The task :: Within the listing below, please show every line carrying the string "decodeFields".

Dataset excerpts ::
-- ==== Sys2Proof/WellFormed.lean ====
section
/-! DEFINITION. Which terms of the syntax are instructions of this machine. -/

namespace Sys2Proof

/-- An immediate fits the 25-bit field: 0 to 2^25 - 1 (30_encoding.md R76, R84). -/
def immediateFits (imm : Nat) : Bool := decide (imm < 2 ^ 25)

/-- Well-formedness. A register field is 0-7 by its type (30_encoding.md R77, "a structural invariant, not a
runtime check"), so the one check is LOADV's immediate (R84). -/
def Instr.wellFormed : Instr → Bool
  | .cmov _ _ _ => true
  | .sload _ _ _ => true
  | .sstore _ _ _ => true
  | .add _ _ _ => true
  | .mul _ _ _ => true
  | .div _ _ _ => true
  | .nand _ _ _ => true
  | .halt => true
  | .map _ _ => true
  | .unmap _ => true
  | .out _ => true
  | .inp _ => true
  | .loadp _ _ => true
  | .loadv _ imm => immediateFits imm

end Sys2Proof
end

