-- ==== Sys2Proof/Tests/Slice0.lean ====
section
/-! SUPPORT. The model's own tests, their expected results taken from spec/95_test_vectors.md and the rules' own
examples, and for every statement with hypotheses a concrete input that meets them. -/

namespace Sys2Proof.Tests

open Sys2Proof.Machine

/-! ### Well-formedness: the one check refuses an ill-formed term -/

theorem test_wellFormed_refuses_wide_immediate : (Instr.loadv 0 (2 ^ 25)).wellFormed = false := by decide
theorem test_wellFormed_takes_largest_immediate : (Instr.loadv 7 (2 ^ 25 - 1)).wellFormed = true := by decide
theorem test_encode_refuses_ill_formed : encode (.loadv 0 (2 ^ 25)) = none := by decide

/-! ### Decoding: each constructor's word, written out from the encodings of R72, R73, R78, R86 -/

theorem test_decode_cmov : decode false 0b0000_0000000000000000000_001_010_011#32 = some (.cmov 1 2 3) := by decide
theorem test_decode_sload : decode false 0b0001_0000000000000000000_001_111_000#32 = some (.sload 1 7 0) := by decide
theorem test_decode_sstore : decode false 0b0010_0000000000000000000_010_100_101#32 = some (.sstore 2 4 5) := by decide
theorem test_decode_add : decode false 0b0011_0000000000000000000_100_100_011#32 = some (.add 4 4 3) := by decide
theorem test_decode_mul : decode false 0b0100_0000000000000000000_010_010_011#32 = some (.mul 2 2 3) := by decide
theorem test_decode_div : decode false 0b0101_0000000000000000000_010_001_000#32 = some (.div 2 1 0) := by decide
theorem test_decode_nand : decode false 0b0110_0000000000000000000_100_011_011#32 = some (.nand 4 3 3) := by decide
theorem test_decode_halt : decode false 0b0111_0000000000000000000_111_111_111#32 = some .halt := by decide
theorem test_decode_map : decode false 0b1000_0000000000000000000_000_010_011#32 = some (.map 2 3) := by decide
theorem test_decode_unmap : decode false 0b1001_0000000000000000000_000_000_010#32 = some (.unmap 2) := by decide
theorem test_decode_out : decode false 0b1010_0000000000000000000_000_000_111#32 = some (.out 7) := by decide
theorem test_decode_inp : decode false 0b1011_0000000000000000000_000_000_001#32 = some (.inp 1) := by decide
theorem test_decode_loadp : decode false 0b1100_0000000000000000000_000_010_000#32 = some (.loadp 2 0) := by decide
theorem test_decode_loadv : decode false 0b1101_111_0101011011011111011101111#32 = some (.loadv 7 0x0ADBEEF) := by decide

/-- Section 2.1: reserved bits ignored by default, Invalid under REJECT_RESERVED_BITS. -/
theorem test_decode_reserved : decode false 0x7FFFFFFF#32 = some .halt ∧ decode true 0x700001FF#32 = some .halt ∧
    decode true 0x70000200#32 = none ∧ decode true 0xDFFFFFFF#32 = some (.loadv 7 0x1FFFFFF) := by decide

/-- Section 2.1: opcodes 14 and 15. -/
theorem test_decode_invalid : decodeFields false 0xE0000000#32 = .invalid 14#4 ∧
    decodeFields false 0xFFFFFFFF#32 = .invalid 15#4 := by decide

/-- Section 4's words for each shape of operands. -/
theorem test_encode : encode (.loadp 2 0) = some 0xC0000010#32 ∧ encode (.unmap 3) = some 0x90000003#32 ∧
    encode (.loadv 7 13) = some 0xDE00000D#32 ∧ encode (.nand 4 3 3) = some 0x6000011B#32 := by decide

Result of the exercise ::
theorem test_decode_invalid : decodeFields false 0xE0000000#32 = .invalid 14#4 ∧
    decodeFields false 0xFFFFFFFF#32 = .invalid 15#4 := by decide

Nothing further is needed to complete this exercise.